Stablecoins play a crucial role in the crypto market because they act as on-chain liquidity, allowing traders to quickly buy BTC and other assets. In previous bull runs, rising stablecoin supply has been a key signal of growing market participation.

However, recent data suggests that stablecoin expansion is losing momentum:

  • The total stablecoin market cap recently crossed $200 billion, but its growth rate has slowed.

  • USDT’s 60-day average market cap growth has fallen over 90%—from $20 billion in mid-December to just $1.5 billion today.

This decline suggests that fresh capital is not entering the market at the same pace as before, raising concerns about Bitcoin’s ability to sustain its rally. Without stablecoins fueling new purchases, BTC may struggle to find the liquidity needed to push higher.

Bitcoin’s Blockchain Activity Drops to a One-Year Low

On-chain activity is another important metric for gauging Bitcoin’s market strength, and recent data shows a significant decline.

CryptoQuant’s Bitcoin Network Activity Index has fallen 17% from its peak in November 2024, reaching its lowest level in a year. Even more concerning is the fact that the index has dropped below its 365-day moving average—a level it hasn’t breached since July 2021, when China banned BTC mining.

This decline in network activity suggests that:

  • Fewer transactions are taking place, meaning lower trading volumes.

  • Investor engagement is declining, which could reduce speculative demand.

  • The market is cooling off, potentially leading to a prolonged consolidation period.

Historically, sharp declines in blockchain activity have preceded market corrections, meaning that Bitcoin could see further downside unless activity picks up soon.

Conclusion

Bitcoin’s strong performance in early 2025 appears to be losing momentum, with multiple warning signs pointing to a potential correction. CryptoQuant’s analysis suggests that BTC could fall to $86,000 due to:

  • Declining investor demand

  • ETF outflows

  • Slowing stablecoin liquidity

  • Falling blockchain activity

Despite these bearish signals, some analysts believe that Bitcoin is simply undergoing a normal market reset before its next major move. However, if demand does not return soon, a deeper pullback could be in store.

FAQs

Why is Bitcoin at risk of falling to $86,000?

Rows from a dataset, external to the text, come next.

/-- Rows of block AESM. -/
def aesmRows : List RegRow := [
  ⟨0x02071000, 8, 0x100, 1, 0x4, 0x80000, 0xFF3F077F, 0x0, 0x0, 0x0, []⟩, -- AES_RX_CTRL R148
  ⟨0x02071004, 8, 0x100, 1, 0x4, 0x0, 0xCFFF0FFF, 0x0, 0x0, 0x0, []⟩, -- AES_RX_TAGS R149
  ⟨0x02071008, 8, 0x100, 1, 0x4, 0x0, 0x0, 0xEC, 0x0, 0x0, []⟩, -- AES_RX_STAT R150
  ⟨0x0207100C, 8, 0x100, 1, 0x4, 0x0, 0x0, 0x0, 0xFFFFFFFF, 0x0, []⟩, -- AES_RX_ERRS R149
  ⟨0x02071010, 8, 0x100, 1, 0x4, 0x0, 0x0, 0x0, 0xFFFFFFFF, 0x0, []⟩, -- AES_RX_SLIPS R157
  ⟨0x02071014, 8, 0x100, 1, 0x4, 0x0, 0x0, 0x0, 0x0, 0x0, []⟩, -- AES_RX_MEAS R158
  ⟨0x02071018, 8, 0x100, 1, 0x4, 0x0, 0x0, 0x0, 0x0, 0x0, []⟩, -- AES_RX_FILL R161
  ⟨0x02071020, 8, 0x100, 1, 0x4, 0x0, 0x7FFFF8, 0x0, 0x0, 0x0, []⟩, -- AES_RX_DIN_BASE R164
  ⟨0x02071024, 8, 0x100, 1, 0x4, 0xF2000, 0xFFFFF, 0x0, 0x0, 0x0, []⟩, -- AES_RX_DIN_CFG R164
  ⟨0x02071028, 8, 0x100, 1, 0x4, 0x0, 0x0, 0x0, 0x0, 0x0, []⟩, -- AES_RX_DIN_POS R165
  ⟨0x02071040, 8, 0x100, 6, 0x4, 0x0, 0x0, 0x0, 0x0, 0x0, []⟩, -- AES_RX_CS_A R150
  ⟨0x02071058, 8, 0x100, 6, 0x4, 0x0, 0x0, 0x0, 0x0, 0x0, []⟩, -- AES_RX_CS_B R150
  ⟨0x02071070, 8, 0x100, 6, 0x4, 0x0, 0x0, 0x0, 0x0, 0x0, []⟩, -- AES_RX_U_A R150
  ⟨0x02071088, 8, 0x100, 6, 0x4, 0x0, 0x0, 0x0, 0x0, 0x0, []⟩, -- AES_RX_U_B R150
  ⟨0x02072000, 8, 0x100, 1, 0x4, 0x0, 0xFFFF075F, 0x0, 0x0, 0x20, []⟩, -- AES_TX_CTRL R152
  ⟨0x02072004, 8, 0x100, 1, 0x4, 0x0, 0xCFFF0FFF, 0x0, 0x0, 0x0, []⟩, -- AES_TX_TAGS R151
  ⟨0x02072008, 8, 0x100, 1, 0x4, 0x0, 0x0, 0xC, 0x0, 0x0, []⟩, -- AES_TX_STAT R158
  ⟨0x0207200C, 8, 0x100, 1, 0x4, 0xFF, 0xFF, 0x0, 0x0, 0x0, []⟩, -- AES_TX_OWN R30
  ⟨0x02072030, 8, 0x100, 1, 0x4, 0x0, 0x7FFFF8, 0x0, 0x0, 0x0, []⟩, -- AES_TX_DOUT_BASE R164
  ⟨0x02072034, 8, 0x100, 1, 0x4, 0xF2000, 0xFFFFF, 0x0, 0x0, 0x0, []⟩, -- AES_TX_DOUT_CFG R164
  ⟨0x02072040, 8, 0x100, 6, 0x4, 0x0, 0xFFFFFFFF, 0x0, 0x0, 0x0, []⟩, -- AES_TX_CS R152
  ⟨0x02074000, 2, 0x400, 1, 0x4, 0x80000, 0xFF3F377F, 0x0, 0x0, 0x80, []⟩, -- MADI_CTRL R153
  ⟨0x02074004, 2, 0x400, 1, 0x4, 0x0, 0xCFFFCFFF, 0x0, 0x0, 0x0, []⟩, -- MADI_TAGS R155
  ⟨0x02074008, 2, 0x400, 1, 0x4, 0x0, 0x0, 0xEC, 0x0, 0x0, []⟩, -- MADI_STAT R154
  ⟨0x0207400C, 2, 0x400, 1, 0x4, 0x0, 0x0, 0x0, 0xFFFFFFFF, 0x0, []⟩, -- MADI_ERRS R155
  ⟨0x02074010, 2, 0x400, 1, 0x4, 0x0, 0x0, 0x0, 0xFFFFFFFF, 0x0, []⟩, -- MADI_SLIPS R157
  ⟨0x02074014, 2, 0x400, 1, 0x4, 0x0, 0x0, 0x0, 0x0, 0x0, []⟩, -- MADI_MEAS R158
  ⟨0x02074018, 2, 0x400, 1, 0x4, 0x0, 0x0, 0x0, 0x0, 0x0, []⟩, -- MADI_FILL R161
  ⟨0x0207401C, 2, 0x400, 1, 0x4, 0xFF, 0x3FFF, 0x0, 0x0, 0x0, []⟩, -- MADI_OWN R30
  ⟨0x02074020, 2, 0x400, 1, 0x4, 0x0, 0x7FFFF8, 0x0, 0x0, 0x0, []⟩, -- MADI_DIN_BASE R164
  ⟨0x02074024, 2, 0x400, 1, 0x4, 0xF2000, 0xFFFFF, 0x0, 0x0, 0x0, []⟩, -- MADI_DIN_CFG R164
  ⟨0x02074028, 2, 0x400, 1, 0x4, 0x0, 0x0, 0x0, 0x0, 0x0, []⟩, -- MADI_DIN_POS R165
  ⟨0x02074030, 2, 0x400, 1, 0x4, 0x0, 0x7FFFF8, 0x0, 0x0, 0x0, []⟩, -- MADI_DOUT_BASE R164
  ⟨0x02074034, 2, 0x400, 1, 0x4, 0xF2000, 0xFFFFF, 0x0, 0x0, 0x0, []⟩, -- MADI_DOUT_CFG R164
  ⟨0x02074038, 2, 0x400, 1, 0x4, 0x0, 0xFF, 0x0, 0x0, 0x0, []⟩, -- MADI_TX_PHASE R156
  ⟨0x02074040, 2, 0x400, 6, 0x4, 0x0, 0x0, 0x0, 0x0, 0x0, []⟩, -- MADI_RX_CS R155
  ⟨0x02074060, 2, 0x400, 6, 0x4, 0x0, 0xFFFFFFFF, 0x0, 0x0, 0x0, []⟩ -- MADI_TX_CS R156
]

/-- Rows of block ASRC. -/
def asrcRows : List RegRow := [
  ⟨0x02081000, 128, 0x4, 1, 0x4, 0x0, 0x3FFF, 0x0, 0x0, 0x0, []⟩, -- ASRC_ALLOC R162
  ⟨0x02081400, 128, 0x4, 1, 0x4, 0x0, 0x0, 0x0, 0x0, 0x0, []⟩, -- ASRC_RATIO R163
  ⟨0x02081600, 4, 0x4, 1, 0x4, 0x0, 0x0, 0x0, 0x0, 0x0, []⟩, -- ASRC_LOCK R163
  ⟨0x02081610, 1, 0x4, 1, 0x4, 0x0, 0x0, 0x1, 0x0, 0x0, []⟩ -- ASRC_STAT R163
]
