/-- The host interfaces behind their registers (19): the UART FIFOs, oldest first, and the bytes it has sent; the answers of
QSPI frames; the PCIe completions returned; the TAP's instruction, and the status, response and data of the last debug
access; and whether asserted lines send their messages when MSI-X is next enabled (R510). -/
structure Hif where
  uartTx : List Byte
  uartRx : List Byte
  uartOut : List Byte
  qspiOut : List (List Byte)
  cpls : List PcieCpl
  tapIr : Nat
  dbgStat : Nat
  dbgResp : Nat
  dbgData : Word
  resend : Bool
deriving DecidableEq, Repr

/-- An RSG candidate (R80, R85 to R89): seen since reset, evaluations present in a row, qualification (0 unproven, 1
qualified, 2 disqualified), inside WARN at the last evaluation, evaluations in a row out and inside WARN, and the 1 s
offsets of the last second, newest first; and of PTP and MEDIUM the 10 ms readings of that time, newest first. -/
structure RsgCand where
  seen : Bool
  pres : Nat
  qual : Nat
  inside : Bool
  outSpan : Nat
  okSpan : Nat
  past : List Int
  recent : List Int
deriving DecidableEq, Repr

/-- The ranges that w and T_now have kept to in the second that runs (R96). -/
structure RsgSpan where
  wLo : Int
  wHi : Int
  tLo : Int
  tHi : Int
deriving DecidableEq, Repr

/-- A history entry (R96): mean w, mean temperature in 1/16 °C, RTC count at the middle of the second. -/
structure HistEnt where
  w : Int
  temp : Int
  rtc : Nat
deriving DecidableEq, Repr

/-- The RSG behind its registers (03): w, w_hold, the value w moves to, whether the MEDIUM slew limit is still in force
after a MEDIUM candidate (R78), the candidates, the priority table in force (R84), the history (newest first), the
evaluations in a row within the lock window, whether RSG_TEMP_EXT is stale (R100), and the edges of each word clock in the
10 ms window (R79); the largest phase against the Rally schedule since the last evaluation (R93), and the ranges of w and T_now in
the present second. -/
structure Rsg where
  w : Int
  wHold : Int
  target : Int
  medSlew : Bool
  cands : Tab RsgCand
  table : Tab Word
  hist : List HistEnt
  lockSpan : Nat
  extStale : Bool
  wclk : Tab Nat
  phase : Nat
  span : Option RsgSpan
deriving DecidableEq, Repr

Bitcoin is facing downward pressure due to declining demand, ETF outflows, slowing stablecoin liquidity, and reduced blockchain activity. These factors suggest that investor enthusiasm is fading, making BTC vulnerable to further declines.

How do ETF outflows affect Bitcoin’s price?

Bitcoin ETFs played a major role in the 2024 bull run, attracting institutional investors. However, recent net outflows indicate that institutions are now selling rather than accumulating BTC, which could weaken price support and drive further corrections.

What does stablecoin liquidity have to do with Bitcoin’s price?

Stablecoins, such as USDT, are often used to buy Bitcoin on exchanges. A slowdown in stablecoin supply growth—like the recent 90% drop in USDT’s market cap expansion—suggests that new capital is not entering the market, reducing Bitcoin’s buying power.

Why is Bitcoin’s network activity declining?

CryptoQuant’s Bitcoin Network Activity Index shows that on-chain transactions have fallen to their lowest level in a year. This decline suggests reduced investor engagement and weaker speculative interest, both of which could contribute to further price drops.